## EXCERPTED RECORDS

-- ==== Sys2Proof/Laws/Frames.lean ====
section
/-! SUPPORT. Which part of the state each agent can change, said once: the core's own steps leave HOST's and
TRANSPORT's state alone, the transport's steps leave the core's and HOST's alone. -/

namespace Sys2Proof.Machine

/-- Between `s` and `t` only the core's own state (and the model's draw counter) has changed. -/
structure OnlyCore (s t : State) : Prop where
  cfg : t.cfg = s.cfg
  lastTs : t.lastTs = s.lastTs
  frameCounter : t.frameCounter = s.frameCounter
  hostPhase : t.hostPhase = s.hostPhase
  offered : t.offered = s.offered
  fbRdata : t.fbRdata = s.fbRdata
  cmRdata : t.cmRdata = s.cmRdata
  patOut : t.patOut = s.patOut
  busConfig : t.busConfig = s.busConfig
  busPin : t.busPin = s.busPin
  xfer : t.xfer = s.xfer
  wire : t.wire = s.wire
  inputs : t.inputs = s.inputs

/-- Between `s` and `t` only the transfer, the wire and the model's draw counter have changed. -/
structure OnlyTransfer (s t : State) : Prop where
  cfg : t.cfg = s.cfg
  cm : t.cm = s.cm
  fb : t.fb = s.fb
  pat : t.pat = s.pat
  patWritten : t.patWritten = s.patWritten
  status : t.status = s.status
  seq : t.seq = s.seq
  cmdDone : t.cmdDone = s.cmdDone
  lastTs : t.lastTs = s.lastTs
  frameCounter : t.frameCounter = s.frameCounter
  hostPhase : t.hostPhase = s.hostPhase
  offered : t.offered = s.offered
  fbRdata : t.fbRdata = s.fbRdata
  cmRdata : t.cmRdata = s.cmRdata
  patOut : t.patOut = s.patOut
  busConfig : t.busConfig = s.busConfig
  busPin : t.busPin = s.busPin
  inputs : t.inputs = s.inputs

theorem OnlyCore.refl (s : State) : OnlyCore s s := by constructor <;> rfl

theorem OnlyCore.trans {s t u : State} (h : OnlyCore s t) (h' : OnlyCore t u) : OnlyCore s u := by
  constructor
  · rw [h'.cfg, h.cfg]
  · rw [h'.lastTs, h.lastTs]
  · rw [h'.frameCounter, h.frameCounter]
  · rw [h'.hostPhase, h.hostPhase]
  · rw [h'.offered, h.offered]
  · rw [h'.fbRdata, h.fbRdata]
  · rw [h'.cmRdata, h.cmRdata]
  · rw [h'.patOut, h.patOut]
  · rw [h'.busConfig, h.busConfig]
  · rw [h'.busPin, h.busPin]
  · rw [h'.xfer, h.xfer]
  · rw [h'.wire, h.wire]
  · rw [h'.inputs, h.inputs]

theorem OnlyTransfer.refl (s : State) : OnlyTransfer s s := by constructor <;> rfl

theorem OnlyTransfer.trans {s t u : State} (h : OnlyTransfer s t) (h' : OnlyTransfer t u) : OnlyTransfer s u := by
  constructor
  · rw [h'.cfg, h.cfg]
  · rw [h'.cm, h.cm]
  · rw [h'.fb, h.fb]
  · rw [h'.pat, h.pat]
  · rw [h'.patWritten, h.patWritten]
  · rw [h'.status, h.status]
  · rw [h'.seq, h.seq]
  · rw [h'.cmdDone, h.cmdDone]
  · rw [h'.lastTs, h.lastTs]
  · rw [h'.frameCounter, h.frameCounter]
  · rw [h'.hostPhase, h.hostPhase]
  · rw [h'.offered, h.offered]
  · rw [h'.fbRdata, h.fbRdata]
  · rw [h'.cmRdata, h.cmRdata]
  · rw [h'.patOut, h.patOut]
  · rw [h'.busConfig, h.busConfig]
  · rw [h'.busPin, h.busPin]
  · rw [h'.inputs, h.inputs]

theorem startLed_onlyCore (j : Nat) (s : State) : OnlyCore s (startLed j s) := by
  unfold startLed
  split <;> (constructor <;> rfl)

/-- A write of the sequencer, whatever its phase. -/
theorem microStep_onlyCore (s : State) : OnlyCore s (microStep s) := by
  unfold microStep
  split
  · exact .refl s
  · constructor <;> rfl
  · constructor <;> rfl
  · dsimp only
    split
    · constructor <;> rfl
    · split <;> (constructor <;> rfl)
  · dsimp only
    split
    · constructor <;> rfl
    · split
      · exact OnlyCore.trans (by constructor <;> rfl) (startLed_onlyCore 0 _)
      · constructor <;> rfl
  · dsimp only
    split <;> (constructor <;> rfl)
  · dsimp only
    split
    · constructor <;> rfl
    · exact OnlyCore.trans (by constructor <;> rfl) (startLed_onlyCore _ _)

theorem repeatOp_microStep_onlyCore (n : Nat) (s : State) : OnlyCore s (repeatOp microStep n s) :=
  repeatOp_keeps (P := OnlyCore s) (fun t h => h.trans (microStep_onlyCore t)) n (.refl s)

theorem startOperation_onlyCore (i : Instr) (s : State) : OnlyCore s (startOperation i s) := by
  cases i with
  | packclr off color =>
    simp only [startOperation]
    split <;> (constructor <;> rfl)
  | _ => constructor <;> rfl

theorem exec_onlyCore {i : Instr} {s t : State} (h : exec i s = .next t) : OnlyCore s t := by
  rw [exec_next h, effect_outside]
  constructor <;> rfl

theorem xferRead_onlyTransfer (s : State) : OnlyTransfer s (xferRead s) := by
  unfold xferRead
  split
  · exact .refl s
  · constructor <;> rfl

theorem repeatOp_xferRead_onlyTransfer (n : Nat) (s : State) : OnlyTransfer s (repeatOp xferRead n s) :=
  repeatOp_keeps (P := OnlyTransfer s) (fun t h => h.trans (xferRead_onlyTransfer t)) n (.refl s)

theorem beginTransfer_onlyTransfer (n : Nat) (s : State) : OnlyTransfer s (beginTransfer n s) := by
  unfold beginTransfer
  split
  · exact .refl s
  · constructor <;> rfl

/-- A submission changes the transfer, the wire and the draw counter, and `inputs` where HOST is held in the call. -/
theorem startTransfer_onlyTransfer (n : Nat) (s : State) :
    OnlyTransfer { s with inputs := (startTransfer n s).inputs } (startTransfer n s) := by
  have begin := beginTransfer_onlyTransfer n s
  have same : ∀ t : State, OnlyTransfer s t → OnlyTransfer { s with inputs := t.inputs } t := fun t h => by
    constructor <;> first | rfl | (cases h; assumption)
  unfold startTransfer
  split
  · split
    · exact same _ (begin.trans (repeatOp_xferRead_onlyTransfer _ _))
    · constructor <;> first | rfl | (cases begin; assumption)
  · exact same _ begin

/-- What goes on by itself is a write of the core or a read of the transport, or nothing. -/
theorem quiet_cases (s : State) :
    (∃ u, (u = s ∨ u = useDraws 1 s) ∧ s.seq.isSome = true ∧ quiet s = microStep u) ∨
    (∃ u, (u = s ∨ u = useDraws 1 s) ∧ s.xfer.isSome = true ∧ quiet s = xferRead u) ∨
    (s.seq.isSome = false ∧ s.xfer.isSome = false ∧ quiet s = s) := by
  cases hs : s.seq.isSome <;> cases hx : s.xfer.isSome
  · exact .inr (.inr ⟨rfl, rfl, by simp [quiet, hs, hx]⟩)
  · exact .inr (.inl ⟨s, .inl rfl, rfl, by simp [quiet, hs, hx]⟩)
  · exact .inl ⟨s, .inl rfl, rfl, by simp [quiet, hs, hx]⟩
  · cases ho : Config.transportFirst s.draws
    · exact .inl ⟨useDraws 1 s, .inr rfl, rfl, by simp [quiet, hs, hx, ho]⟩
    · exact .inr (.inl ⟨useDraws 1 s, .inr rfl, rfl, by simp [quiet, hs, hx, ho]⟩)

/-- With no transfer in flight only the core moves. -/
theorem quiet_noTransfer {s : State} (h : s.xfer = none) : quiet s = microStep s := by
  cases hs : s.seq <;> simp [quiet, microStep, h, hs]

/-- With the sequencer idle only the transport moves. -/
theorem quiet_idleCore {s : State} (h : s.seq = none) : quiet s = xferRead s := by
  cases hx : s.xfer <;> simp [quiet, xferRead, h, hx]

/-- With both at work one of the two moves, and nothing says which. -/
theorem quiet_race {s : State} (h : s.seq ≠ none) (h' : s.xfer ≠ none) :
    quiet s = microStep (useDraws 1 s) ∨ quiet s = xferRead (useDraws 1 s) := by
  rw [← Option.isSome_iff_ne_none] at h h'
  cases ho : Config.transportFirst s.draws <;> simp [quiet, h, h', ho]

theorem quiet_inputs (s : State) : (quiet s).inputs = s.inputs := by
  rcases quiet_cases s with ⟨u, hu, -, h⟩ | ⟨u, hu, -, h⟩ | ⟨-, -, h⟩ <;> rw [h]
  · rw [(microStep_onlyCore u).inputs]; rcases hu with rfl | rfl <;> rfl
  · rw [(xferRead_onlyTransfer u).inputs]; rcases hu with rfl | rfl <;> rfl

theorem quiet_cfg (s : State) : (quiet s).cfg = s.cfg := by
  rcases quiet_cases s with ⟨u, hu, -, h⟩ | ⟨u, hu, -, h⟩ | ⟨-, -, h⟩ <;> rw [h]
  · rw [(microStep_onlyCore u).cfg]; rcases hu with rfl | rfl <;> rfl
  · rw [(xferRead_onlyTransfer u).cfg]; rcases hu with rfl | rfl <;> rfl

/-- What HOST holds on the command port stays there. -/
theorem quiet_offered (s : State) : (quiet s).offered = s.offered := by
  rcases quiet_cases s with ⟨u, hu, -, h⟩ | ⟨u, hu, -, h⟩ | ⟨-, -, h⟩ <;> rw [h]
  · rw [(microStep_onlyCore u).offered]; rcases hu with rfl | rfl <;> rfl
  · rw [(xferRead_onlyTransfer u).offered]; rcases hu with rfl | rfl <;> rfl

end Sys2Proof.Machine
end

## PROBLEM TO SOLVE
Set each line down exactly, starting with the one that contains "rw [(microStep_onlyCore u).offered];" and ending with the last line of the listing; add nothing else.

## WRITTEN RESPONSE
  · rw [(microStep_onlyCore u).offered]; rcases hu with rfl | rfl <;> rfl
  · rw [(xferRead_onlyTransfer u).offered]; rcases hu with rfl | rfl <;> rfl

end Sys2Proof.Machine
end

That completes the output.